### SUPPLIED DATA
------------------------

-- ==== Sys2Proof/Machine/Decoder.lean ====
section
/-! DEFINITION. The decode sequencer, commands LDDESC and DECODE (44_decoder.md). -/

namespace Sys2Proof.Machine

/-- `op_lddesc` (R160): FormatError before any write. -/
def opLddesc (s : State) : Except ErrCode State :=
  if s.drecLen = 24 then
    .ok { s with totalBits := s.drec0, setBits := s.drec1, fingerprint := s.drec2 }
  else .error .format

/-- One comparison is counted, modulo `2^64` (R167, R30). -/
def opCount (s : State) : State := { s with count := s.count + 1 }

/-- The single FSM step in state X_LDDESC (R161). -/
def lddescStep (s : State) : State := s.conclude (opLddesc s)

/-- State D_LOAD (R164, R175). -/
def decLoadStep (s : State) : State :=
  match opLddesc s with
  | .error e => s.fail e
  | .ok t => { t with st := .dCheck }

/-- State D_CHECK (R164, R175). -/
def decCheckStep (s : State) : State :=
  match checkParams s with
  | .error e => s.fail e
  | .ok t => { t with st := .dSeed }

/-- State D_SEED (R165, R175). -/
def decSeedStep (s : State) : State := { opSeed s with st := .dHash }

/-- State D_HASH (R166, R175). -/
def decHashStep (s : State) : State := { opHash s with st := .dCmp }

/-- State D_CMP, the early termination (R167, R175). -/
def decCompareStep (s : State) : State :=
  let t := opCount s
  if t.acc = t.fingerprint then { t with matched := true, st := .dEmit } else { t with st := .dAdv }

/-- State D_ADV, cancel check, then advance (R168, R175). -/
def decAdvanceStep (s : State) : State :=
  if s.cancelReq then s.fail .cancelled
  else
    match nextSeq s.cand with
    | none => State.fail .notFound { s with exh := true }
    | some c => { s with cand := c, st := .dHash }

/-- State D_EMIT (R169, R175). -/
def decEmitStep (s : State) : State := s.conclude (opUnpack s)

/-- The enumeration loop of DECODE (R163): hash, compare, cancel sample, advance. `fuel` bounds the number of
comparisons; a loop that ran out would be left where the next comparison is due, the command still running (log 12). -/
def decodeLoop : Nat → State → State
  | 0, s => { s with st := .dHash }
  | fuel + 1, s =>
    let t := opCount (opHash s)
    if t.acc = t.fingerprint then
      let u := { t with matched := true }
      u.conclude (opUnpack u)
    else
      let u := cancelArrives t
      if u.cancelReq then u.fail .cancelled
      else
        match nextSeq u.cand with
        | none => State.fail .notFound { u with exh := true }
        | some c => decodeLoop fuel { u with cand := c }

/-- A bound on the number of sequences of the seeded length, so on the comparisons (R152, R174; log 12). -/
def decodeFuel (s : State) : Nat := 2 ^ s.len

/-- The effect of a whole DECODE after issue (R163). -/
def decodeBody (s : State) : State :=
  match opLddesc s with
  | .error e => s.fail e
  | .ok t =>
    match checkParams t with
    | .error e => t.fail e
    | .ok u => decodeLoop (decodeFuel (opSeed u)) (opSeed u)

/-- LDDESC (R161). -/
def execLddesc (s : State) : Host.Outcome State Fault Refusal := runCommand .lddesc lddescStep s

/-- DECODE (R163). -/
def execDecode (s : State) : Host.Outcome State Fault Refusal := runCommand .decode decodeBody s

end Sys2Proof.Machine
end

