-- ==== Sys2Proof/Machine/Step.lean ====
section
/-! DEFINITION. One step of the machine is one atomic move of 20_memory.md R72. -/

namespace Sys2Proof.Machine

/-- One step: next, fault or refusal. -/
def step (s : State) : Host.Outcome State Fault Refusal := takeMove s

/-- The state in which the host's next move is to write this command word and let it run to its end (log 6). The cancel
parameter stays the one the state holds, so that `step` runs exactly `exec` of the decoded command. -/
def State.withFetchWord (s : State) (nbits w : Nat) : State :=
  { s with host := .command (BitVec.ofNat 64 (w % 2 ^ nbits)) s.cancelAt :: s.host }

end Sys2Proof.Machine
end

------------------------

### ABOUT THIS TASK
A single figure answers this: how many lines of the material hold "that".

### EXPECTED OUTPUT
2